=== Begin Enclosure ===

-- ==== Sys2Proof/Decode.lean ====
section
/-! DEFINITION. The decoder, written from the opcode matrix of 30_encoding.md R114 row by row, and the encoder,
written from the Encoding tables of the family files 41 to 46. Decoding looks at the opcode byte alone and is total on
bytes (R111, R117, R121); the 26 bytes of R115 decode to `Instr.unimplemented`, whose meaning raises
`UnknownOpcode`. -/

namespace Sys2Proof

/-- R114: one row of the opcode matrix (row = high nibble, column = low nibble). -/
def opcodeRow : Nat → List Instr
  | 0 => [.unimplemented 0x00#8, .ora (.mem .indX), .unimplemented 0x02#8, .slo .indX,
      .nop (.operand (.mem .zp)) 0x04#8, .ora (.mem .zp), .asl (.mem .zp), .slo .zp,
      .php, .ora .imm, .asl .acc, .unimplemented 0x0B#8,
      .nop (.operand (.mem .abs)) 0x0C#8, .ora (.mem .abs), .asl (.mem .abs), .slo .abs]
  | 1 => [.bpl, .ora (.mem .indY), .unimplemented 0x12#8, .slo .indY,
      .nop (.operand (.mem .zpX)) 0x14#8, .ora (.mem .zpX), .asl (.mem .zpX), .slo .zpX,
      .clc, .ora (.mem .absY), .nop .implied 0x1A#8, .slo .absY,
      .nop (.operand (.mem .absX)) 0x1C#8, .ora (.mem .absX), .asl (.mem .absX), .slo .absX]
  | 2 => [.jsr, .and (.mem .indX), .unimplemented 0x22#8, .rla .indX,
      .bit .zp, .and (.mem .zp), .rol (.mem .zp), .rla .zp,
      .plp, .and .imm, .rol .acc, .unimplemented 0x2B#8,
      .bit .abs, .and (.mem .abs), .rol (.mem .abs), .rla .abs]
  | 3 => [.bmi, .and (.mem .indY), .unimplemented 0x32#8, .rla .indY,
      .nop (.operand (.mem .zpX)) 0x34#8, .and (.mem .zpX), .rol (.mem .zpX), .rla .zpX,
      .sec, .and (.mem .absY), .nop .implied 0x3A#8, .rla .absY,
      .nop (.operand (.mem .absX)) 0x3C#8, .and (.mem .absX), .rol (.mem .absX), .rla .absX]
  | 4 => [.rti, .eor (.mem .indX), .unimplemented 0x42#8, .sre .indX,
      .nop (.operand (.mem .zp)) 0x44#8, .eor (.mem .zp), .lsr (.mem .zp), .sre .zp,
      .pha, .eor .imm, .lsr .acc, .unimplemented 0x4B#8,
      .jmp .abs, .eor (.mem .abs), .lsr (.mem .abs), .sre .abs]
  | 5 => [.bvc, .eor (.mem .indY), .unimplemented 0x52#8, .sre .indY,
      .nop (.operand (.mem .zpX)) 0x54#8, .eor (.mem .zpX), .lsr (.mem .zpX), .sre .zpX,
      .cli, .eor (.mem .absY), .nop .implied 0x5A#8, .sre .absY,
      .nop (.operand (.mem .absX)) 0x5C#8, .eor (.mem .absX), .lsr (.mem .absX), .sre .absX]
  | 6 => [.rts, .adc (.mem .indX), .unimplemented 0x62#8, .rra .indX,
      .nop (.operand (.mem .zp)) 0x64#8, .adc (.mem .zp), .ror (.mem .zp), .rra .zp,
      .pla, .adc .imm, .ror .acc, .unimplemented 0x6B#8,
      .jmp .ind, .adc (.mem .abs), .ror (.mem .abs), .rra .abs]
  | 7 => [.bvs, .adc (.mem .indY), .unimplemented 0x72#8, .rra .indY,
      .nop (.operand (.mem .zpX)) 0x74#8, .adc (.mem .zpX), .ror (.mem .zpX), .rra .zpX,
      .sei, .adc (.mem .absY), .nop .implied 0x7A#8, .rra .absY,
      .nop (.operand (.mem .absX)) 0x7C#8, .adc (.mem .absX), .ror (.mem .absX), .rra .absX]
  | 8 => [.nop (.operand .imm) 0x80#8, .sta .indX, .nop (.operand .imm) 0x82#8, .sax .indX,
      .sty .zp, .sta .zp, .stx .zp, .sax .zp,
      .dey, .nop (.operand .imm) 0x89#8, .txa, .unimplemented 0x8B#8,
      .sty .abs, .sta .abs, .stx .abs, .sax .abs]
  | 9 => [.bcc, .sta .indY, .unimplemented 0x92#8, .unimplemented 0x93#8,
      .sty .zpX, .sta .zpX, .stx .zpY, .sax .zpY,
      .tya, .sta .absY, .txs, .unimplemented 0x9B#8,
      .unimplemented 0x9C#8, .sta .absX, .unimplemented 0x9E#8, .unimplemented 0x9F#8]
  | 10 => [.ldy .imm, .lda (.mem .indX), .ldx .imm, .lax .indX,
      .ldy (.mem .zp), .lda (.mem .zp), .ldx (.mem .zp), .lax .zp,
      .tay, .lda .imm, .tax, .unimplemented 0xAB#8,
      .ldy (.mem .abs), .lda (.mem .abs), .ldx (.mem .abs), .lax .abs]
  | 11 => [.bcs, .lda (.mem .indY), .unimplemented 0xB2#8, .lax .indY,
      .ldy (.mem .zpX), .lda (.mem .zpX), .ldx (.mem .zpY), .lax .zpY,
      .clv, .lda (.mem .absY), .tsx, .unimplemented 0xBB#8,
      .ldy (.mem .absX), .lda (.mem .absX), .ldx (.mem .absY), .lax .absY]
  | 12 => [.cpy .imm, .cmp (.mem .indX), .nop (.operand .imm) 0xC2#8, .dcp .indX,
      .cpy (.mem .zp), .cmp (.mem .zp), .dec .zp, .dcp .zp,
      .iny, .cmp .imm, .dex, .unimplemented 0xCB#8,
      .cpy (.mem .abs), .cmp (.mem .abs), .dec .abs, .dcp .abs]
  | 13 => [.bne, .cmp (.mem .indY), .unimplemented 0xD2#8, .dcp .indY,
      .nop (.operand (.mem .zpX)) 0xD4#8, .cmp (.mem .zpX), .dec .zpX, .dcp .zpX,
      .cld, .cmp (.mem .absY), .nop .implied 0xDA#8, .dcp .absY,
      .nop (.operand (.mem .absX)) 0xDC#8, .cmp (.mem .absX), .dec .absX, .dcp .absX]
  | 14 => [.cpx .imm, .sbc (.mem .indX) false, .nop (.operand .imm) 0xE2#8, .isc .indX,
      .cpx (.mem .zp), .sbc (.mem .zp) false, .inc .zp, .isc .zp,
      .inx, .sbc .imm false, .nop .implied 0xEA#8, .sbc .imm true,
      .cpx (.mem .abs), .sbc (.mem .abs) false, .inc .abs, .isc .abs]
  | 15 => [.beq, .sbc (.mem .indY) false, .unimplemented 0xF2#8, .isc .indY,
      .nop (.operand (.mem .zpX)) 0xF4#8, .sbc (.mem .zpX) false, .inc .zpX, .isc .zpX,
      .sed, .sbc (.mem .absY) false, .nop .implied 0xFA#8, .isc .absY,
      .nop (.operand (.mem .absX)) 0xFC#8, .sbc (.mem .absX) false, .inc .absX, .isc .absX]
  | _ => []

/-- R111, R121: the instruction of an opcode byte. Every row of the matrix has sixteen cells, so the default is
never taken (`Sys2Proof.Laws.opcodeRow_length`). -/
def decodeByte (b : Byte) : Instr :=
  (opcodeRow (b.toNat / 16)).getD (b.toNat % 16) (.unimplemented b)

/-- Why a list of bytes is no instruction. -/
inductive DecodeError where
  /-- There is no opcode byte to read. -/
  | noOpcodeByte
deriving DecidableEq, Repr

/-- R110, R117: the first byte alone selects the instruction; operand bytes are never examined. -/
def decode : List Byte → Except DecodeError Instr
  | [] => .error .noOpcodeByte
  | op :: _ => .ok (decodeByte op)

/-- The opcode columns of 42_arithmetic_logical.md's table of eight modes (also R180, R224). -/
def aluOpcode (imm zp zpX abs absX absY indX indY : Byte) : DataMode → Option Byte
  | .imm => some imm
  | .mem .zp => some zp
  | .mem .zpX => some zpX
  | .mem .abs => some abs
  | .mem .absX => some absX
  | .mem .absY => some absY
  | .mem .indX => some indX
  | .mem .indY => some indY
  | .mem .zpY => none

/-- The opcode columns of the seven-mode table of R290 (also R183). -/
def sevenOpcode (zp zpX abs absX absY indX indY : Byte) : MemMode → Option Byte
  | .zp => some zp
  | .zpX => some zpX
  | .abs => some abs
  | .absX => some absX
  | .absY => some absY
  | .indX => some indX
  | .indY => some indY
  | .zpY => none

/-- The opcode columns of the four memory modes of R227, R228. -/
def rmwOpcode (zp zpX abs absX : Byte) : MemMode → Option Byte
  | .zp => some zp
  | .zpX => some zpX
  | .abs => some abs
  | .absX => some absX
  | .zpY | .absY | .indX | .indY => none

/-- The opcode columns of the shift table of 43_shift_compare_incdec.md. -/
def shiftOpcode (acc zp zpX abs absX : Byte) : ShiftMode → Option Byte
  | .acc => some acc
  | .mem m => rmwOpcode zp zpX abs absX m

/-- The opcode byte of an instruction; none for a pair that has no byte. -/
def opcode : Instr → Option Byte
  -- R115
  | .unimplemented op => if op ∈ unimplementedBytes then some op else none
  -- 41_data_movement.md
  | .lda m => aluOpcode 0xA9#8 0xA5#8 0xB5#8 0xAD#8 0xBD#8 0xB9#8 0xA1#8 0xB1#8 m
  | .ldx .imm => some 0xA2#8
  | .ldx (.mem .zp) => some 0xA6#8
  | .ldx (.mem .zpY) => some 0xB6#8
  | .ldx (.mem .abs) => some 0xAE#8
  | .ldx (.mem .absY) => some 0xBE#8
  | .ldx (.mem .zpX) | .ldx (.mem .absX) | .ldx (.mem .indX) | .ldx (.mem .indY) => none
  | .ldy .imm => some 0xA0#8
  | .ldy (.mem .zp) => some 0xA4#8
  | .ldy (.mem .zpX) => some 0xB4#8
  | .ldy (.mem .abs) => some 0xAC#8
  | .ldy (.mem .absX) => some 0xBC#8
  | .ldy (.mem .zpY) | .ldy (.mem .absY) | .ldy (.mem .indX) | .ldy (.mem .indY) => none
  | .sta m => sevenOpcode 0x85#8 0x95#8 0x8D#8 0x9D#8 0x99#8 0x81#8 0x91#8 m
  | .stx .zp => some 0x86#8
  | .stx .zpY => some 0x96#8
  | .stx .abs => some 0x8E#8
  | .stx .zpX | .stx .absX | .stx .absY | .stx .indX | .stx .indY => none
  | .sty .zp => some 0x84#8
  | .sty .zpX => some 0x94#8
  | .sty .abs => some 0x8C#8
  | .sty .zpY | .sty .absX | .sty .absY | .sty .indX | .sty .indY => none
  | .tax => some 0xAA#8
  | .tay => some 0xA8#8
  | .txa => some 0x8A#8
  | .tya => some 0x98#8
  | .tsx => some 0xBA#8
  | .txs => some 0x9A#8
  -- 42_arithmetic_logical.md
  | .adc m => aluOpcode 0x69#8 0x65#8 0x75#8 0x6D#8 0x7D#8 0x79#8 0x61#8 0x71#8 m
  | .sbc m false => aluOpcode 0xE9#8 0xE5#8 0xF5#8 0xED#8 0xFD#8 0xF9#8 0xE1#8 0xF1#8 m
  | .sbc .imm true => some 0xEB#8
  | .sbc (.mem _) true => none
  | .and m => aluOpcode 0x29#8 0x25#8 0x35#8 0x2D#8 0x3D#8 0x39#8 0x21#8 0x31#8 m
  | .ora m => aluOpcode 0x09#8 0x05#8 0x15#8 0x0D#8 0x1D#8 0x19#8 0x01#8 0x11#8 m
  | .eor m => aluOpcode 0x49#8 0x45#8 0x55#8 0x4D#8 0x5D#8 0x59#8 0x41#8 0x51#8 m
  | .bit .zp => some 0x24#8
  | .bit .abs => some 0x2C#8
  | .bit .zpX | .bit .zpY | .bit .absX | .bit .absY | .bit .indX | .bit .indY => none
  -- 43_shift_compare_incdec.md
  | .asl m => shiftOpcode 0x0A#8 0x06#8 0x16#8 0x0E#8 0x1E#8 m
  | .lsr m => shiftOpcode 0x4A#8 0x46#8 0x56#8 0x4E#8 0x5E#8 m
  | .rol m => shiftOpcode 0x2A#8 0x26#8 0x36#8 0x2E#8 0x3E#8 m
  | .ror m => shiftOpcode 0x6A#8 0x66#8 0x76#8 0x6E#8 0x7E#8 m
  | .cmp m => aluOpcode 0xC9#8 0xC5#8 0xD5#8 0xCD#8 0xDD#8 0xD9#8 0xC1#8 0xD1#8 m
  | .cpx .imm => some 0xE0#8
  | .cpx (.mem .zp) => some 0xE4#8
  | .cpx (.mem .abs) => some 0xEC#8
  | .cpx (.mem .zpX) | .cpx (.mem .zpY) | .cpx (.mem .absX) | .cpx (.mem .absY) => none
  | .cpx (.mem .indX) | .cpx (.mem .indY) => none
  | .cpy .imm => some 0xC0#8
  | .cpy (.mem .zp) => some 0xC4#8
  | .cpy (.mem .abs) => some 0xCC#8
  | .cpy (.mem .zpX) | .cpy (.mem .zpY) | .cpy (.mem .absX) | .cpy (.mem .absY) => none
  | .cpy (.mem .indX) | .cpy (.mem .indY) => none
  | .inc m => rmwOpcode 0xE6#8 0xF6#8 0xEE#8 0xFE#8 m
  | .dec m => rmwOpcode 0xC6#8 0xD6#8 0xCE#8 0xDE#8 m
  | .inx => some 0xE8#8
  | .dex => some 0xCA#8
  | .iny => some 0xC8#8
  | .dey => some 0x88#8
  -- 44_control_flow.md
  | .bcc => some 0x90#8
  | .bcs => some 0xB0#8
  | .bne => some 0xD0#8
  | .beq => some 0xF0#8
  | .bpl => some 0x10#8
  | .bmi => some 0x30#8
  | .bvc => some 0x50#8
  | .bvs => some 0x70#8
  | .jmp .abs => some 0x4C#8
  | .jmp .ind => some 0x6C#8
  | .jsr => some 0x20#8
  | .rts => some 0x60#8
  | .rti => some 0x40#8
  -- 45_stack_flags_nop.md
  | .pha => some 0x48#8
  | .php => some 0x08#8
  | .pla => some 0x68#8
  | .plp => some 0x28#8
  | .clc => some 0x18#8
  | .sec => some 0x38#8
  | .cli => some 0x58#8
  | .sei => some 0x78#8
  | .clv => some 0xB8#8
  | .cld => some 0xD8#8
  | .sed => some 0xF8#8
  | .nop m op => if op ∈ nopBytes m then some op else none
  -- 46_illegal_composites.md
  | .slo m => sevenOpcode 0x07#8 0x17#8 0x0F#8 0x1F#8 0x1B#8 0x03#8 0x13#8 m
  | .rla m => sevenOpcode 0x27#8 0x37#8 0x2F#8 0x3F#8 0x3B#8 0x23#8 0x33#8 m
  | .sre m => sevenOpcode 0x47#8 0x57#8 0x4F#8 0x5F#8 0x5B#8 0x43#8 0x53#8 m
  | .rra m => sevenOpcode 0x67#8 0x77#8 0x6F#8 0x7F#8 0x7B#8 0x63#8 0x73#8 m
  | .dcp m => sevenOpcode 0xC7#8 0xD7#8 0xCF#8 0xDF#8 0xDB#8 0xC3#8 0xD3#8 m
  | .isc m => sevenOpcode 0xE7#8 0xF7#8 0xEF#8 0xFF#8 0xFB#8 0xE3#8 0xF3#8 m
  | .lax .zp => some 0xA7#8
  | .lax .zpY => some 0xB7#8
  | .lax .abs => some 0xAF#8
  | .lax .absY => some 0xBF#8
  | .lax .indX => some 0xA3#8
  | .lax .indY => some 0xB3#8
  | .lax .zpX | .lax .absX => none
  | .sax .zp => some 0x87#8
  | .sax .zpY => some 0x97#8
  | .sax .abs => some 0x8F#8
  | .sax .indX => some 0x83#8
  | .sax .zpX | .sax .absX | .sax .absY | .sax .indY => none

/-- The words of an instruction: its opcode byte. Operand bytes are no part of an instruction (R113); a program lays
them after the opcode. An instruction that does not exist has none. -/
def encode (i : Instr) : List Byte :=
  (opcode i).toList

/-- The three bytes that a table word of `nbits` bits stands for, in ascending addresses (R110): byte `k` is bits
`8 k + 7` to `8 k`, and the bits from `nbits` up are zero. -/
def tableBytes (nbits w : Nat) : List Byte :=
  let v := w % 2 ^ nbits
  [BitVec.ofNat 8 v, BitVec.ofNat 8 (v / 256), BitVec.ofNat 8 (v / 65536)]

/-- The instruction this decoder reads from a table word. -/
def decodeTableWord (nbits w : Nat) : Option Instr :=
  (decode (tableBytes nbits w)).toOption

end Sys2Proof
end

=== End Enclosure ===
=== Begin Enclosure ===

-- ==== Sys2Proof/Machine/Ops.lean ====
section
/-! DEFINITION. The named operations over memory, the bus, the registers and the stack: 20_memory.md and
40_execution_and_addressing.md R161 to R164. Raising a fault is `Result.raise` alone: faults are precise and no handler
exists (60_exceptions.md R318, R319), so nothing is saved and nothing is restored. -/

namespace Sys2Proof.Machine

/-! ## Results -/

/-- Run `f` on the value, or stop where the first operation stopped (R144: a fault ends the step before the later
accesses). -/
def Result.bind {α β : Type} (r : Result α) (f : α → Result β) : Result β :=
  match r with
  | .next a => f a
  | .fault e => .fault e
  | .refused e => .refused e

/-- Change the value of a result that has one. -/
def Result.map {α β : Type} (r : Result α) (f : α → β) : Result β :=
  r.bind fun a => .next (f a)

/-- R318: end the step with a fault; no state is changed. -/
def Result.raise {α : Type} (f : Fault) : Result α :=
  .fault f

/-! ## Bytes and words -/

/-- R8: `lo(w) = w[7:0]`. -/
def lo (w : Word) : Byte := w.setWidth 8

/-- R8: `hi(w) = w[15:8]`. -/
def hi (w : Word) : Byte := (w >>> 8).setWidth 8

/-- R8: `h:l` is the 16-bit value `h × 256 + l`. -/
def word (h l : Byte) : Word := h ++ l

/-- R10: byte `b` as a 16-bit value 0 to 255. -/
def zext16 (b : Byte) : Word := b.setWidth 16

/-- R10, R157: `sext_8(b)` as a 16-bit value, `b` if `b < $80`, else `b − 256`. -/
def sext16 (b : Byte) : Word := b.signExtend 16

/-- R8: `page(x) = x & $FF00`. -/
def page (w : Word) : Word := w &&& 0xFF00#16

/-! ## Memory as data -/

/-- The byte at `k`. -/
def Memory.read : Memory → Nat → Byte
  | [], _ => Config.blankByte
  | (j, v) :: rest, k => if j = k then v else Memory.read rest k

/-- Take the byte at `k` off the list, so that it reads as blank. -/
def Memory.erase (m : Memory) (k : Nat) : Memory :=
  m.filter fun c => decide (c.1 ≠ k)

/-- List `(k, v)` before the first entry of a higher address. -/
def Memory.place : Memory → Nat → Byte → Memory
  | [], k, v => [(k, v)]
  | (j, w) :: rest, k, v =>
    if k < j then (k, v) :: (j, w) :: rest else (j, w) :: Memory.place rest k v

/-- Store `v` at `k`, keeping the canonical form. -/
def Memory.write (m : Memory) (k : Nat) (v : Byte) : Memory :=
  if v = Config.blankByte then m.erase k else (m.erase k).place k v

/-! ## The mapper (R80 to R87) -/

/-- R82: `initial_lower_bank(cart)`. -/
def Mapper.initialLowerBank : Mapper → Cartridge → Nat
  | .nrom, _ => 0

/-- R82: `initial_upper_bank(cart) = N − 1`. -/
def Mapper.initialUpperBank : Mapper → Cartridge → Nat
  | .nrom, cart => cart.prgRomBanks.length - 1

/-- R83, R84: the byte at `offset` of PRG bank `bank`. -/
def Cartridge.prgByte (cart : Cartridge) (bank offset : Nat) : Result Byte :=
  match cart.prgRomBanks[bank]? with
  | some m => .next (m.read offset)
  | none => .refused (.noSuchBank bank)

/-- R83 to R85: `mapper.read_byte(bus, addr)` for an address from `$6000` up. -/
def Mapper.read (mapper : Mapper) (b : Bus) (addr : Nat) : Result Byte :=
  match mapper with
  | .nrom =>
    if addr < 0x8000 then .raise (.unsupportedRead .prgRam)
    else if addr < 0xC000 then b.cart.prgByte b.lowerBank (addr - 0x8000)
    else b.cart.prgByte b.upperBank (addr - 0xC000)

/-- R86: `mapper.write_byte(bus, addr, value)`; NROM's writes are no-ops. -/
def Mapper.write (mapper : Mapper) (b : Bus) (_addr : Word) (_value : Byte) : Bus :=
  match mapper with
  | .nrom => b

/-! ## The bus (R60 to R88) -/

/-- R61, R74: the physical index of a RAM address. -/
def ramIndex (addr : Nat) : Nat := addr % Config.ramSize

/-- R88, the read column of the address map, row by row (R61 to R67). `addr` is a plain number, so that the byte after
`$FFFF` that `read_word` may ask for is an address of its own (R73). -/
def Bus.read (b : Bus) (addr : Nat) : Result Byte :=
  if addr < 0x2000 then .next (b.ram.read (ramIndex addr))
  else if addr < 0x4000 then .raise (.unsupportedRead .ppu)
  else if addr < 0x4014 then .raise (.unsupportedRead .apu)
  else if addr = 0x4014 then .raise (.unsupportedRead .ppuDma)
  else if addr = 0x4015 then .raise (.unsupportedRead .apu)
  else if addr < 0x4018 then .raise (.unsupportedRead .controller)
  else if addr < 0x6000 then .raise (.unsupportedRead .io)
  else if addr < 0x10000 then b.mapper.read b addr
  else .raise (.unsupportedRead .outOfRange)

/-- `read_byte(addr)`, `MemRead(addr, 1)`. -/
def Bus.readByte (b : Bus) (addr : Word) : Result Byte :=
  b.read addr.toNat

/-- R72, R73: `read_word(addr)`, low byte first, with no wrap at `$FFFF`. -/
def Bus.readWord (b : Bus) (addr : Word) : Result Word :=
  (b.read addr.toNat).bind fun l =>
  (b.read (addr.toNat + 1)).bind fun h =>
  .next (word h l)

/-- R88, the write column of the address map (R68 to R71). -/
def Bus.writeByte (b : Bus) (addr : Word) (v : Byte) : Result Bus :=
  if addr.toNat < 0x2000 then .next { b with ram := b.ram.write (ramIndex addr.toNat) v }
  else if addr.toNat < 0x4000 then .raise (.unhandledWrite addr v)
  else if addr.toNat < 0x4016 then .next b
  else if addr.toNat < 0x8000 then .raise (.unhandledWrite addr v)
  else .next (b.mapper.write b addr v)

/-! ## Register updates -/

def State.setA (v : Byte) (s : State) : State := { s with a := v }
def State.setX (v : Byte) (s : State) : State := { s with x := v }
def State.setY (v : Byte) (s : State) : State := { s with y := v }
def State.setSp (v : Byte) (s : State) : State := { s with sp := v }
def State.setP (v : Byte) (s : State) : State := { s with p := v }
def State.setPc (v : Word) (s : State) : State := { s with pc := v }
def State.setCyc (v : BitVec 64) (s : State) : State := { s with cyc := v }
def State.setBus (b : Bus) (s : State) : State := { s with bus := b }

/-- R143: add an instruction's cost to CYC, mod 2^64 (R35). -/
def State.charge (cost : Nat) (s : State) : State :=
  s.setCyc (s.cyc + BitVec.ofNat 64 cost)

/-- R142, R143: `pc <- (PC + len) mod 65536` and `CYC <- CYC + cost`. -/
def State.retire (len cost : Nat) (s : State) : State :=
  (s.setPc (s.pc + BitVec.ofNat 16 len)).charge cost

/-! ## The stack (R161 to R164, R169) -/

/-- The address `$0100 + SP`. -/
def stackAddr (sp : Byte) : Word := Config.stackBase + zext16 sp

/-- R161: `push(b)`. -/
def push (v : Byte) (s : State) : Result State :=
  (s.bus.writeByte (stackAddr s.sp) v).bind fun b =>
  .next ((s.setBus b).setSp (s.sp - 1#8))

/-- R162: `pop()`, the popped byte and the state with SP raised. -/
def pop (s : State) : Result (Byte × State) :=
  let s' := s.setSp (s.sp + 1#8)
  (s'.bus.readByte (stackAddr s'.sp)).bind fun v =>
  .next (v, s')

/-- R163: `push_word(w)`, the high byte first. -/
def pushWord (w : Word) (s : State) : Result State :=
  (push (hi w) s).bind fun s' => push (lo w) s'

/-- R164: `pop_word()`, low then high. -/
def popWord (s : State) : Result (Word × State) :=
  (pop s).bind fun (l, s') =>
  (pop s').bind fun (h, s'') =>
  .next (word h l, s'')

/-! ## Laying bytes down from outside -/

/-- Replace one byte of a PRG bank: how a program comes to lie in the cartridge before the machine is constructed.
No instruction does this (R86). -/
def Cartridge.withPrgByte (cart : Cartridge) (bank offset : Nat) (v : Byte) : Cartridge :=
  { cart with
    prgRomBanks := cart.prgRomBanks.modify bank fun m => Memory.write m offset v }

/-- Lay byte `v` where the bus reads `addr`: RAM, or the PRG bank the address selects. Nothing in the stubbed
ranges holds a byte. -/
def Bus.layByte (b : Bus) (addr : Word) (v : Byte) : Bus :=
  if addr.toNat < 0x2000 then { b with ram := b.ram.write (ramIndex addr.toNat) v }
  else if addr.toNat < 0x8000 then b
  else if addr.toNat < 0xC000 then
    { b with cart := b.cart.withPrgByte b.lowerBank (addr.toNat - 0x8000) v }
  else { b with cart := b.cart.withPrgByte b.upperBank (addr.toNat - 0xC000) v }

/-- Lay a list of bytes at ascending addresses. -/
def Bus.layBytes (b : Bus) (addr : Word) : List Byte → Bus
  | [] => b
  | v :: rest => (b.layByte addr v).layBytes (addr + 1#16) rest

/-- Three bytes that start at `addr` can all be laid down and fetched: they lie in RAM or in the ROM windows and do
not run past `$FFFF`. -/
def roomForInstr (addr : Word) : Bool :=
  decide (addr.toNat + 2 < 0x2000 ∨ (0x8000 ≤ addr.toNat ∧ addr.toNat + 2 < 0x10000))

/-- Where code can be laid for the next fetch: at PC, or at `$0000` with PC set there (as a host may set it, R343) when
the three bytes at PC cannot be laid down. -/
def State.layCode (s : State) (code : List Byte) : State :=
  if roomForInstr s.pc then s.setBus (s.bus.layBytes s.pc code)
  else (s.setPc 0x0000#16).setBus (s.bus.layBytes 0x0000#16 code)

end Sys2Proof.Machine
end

=== End Enclosure ===
=== Begin Enclosure ===

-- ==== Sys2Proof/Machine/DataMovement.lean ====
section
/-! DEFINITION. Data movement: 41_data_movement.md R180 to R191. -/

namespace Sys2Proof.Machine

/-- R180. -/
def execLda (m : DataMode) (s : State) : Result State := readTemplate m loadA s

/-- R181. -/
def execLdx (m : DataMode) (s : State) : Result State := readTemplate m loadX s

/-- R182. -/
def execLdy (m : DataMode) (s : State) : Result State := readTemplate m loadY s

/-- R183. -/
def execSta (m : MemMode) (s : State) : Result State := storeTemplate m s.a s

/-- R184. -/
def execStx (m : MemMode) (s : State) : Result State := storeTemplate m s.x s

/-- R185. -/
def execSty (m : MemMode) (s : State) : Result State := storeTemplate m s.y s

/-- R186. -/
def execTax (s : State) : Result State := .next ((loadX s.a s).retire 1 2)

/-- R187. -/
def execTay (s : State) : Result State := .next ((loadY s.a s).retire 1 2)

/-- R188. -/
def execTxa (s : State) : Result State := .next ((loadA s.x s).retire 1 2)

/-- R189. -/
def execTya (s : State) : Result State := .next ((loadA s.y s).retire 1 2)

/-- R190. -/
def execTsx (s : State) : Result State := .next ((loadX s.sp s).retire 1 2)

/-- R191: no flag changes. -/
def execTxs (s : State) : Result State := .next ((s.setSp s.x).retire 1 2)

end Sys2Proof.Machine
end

=== End Enclosure ===

## What to work on
Every line of the data that includes the word "DataMode" should be copied.

## Response area
def aluOpcode (imm zp zpX abs absX absY indX indY : Byte) : DataMode → Option Byte
def execLda (m : DataMode) (s : State) : Result State := readTemplate m loadA s
def execLdx (m : DataMode) (s : State) : Result State := readTemplate m loadX s
def execLdy (m : DataMode) (s : State) : Result State := readTemplate m loadY s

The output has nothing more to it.